STUDY MATERIAL

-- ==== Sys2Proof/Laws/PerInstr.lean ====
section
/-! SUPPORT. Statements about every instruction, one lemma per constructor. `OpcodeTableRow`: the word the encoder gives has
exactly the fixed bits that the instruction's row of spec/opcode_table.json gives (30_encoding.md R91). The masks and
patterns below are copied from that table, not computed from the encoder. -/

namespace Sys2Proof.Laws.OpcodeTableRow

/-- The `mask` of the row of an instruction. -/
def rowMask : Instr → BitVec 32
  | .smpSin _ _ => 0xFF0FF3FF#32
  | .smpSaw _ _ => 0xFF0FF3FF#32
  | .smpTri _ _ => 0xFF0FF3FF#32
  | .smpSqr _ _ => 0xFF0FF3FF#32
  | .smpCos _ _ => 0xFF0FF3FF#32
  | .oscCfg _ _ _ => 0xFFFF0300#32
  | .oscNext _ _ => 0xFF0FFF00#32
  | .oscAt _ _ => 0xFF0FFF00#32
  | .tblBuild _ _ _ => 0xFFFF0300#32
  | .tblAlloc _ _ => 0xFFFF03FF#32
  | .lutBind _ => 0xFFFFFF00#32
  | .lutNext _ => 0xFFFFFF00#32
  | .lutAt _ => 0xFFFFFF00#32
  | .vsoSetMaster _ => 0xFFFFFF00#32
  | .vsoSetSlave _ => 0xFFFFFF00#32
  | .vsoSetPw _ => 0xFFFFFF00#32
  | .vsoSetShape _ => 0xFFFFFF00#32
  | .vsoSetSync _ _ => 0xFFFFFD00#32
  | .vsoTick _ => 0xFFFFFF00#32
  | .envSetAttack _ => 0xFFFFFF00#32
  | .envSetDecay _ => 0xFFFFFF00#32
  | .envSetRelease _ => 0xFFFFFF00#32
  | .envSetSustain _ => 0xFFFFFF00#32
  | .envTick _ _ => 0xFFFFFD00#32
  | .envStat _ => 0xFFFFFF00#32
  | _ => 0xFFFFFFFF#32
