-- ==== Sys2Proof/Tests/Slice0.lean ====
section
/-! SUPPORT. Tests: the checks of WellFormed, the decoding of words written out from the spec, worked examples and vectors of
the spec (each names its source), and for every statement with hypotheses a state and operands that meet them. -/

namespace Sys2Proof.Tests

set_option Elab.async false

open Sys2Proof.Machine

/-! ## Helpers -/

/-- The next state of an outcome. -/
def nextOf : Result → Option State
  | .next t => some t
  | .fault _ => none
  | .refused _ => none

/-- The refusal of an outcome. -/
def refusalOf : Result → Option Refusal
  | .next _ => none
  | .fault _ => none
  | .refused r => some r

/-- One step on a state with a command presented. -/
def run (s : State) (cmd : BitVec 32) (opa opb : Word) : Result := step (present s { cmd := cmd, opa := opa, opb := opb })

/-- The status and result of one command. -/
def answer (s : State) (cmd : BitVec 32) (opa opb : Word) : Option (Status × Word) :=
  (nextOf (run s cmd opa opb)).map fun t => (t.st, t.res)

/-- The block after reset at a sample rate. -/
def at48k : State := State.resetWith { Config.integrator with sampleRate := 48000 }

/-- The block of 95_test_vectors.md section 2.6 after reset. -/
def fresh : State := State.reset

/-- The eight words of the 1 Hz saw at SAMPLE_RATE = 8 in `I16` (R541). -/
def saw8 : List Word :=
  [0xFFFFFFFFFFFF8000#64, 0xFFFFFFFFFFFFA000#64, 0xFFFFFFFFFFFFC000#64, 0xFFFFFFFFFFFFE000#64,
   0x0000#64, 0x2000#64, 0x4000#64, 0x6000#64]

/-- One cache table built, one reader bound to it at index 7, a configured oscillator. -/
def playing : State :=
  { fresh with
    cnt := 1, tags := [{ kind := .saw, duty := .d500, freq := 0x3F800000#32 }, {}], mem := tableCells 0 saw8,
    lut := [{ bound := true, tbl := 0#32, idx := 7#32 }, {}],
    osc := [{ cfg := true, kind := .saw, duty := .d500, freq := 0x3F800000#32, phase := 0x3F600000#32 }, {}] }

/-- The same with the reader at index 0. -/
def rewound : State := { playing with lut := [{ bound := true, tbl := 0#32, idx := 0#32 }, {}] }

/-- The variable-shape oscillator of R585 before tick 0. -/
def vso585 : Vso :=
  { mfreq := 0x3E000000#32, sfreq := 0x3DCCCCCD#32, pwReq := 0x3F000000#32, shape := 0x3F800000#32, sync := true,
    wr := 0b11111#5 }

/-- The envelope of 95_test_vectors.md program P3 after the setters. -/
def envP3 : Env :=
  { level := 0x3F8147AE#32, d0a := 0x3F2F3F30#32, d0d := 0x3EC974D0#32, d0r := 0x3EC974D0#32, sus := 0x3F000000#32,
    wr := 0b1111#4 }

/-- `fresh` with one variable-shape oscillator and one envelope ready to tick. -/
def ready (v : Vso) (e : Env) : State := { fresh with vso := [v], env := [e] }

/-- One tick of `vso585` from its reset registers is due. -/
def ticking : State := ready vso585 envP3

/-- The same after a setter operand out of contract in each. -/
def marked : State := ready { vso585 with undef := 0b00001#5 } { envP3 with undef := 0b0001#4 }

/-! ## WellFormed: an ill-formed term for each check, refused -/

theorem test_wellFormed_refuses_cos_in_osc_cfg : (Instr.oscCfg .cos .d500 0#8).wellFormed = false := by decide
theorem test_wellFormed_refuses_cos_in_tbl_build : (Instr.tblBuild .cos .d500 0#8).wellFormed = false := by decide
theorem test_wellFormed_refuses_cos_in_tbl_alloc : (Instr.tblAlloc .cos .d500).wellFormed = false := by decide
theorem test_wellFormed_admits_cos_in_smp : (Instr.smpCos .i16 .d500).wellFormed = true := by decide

ACTIVITY
Check every line above for the string "theorem", and copy the ones that have it.

YOUR SOLUTION
theorem test_wellFormed_refuses_cos_in_osc_cfg : (Instr.oscCfg .cos .d500 0#8).wellFormed = false := by decide
theorem test_wellFormed_refuses_cos_in_tbl_build : (Instr.tblBuild .cos .d500 0#8).wellFormed = false := by decide
theorem test_wellFormed_refuses_cos_in_tbl_alloc : (Instr.tblAlloc .cos .d500).wellFormed = false := by decide
theorem test_wellFormed_admits_cos_in_smp : (Instr.smpCos .i16 .d500).wellFormed = true := by decide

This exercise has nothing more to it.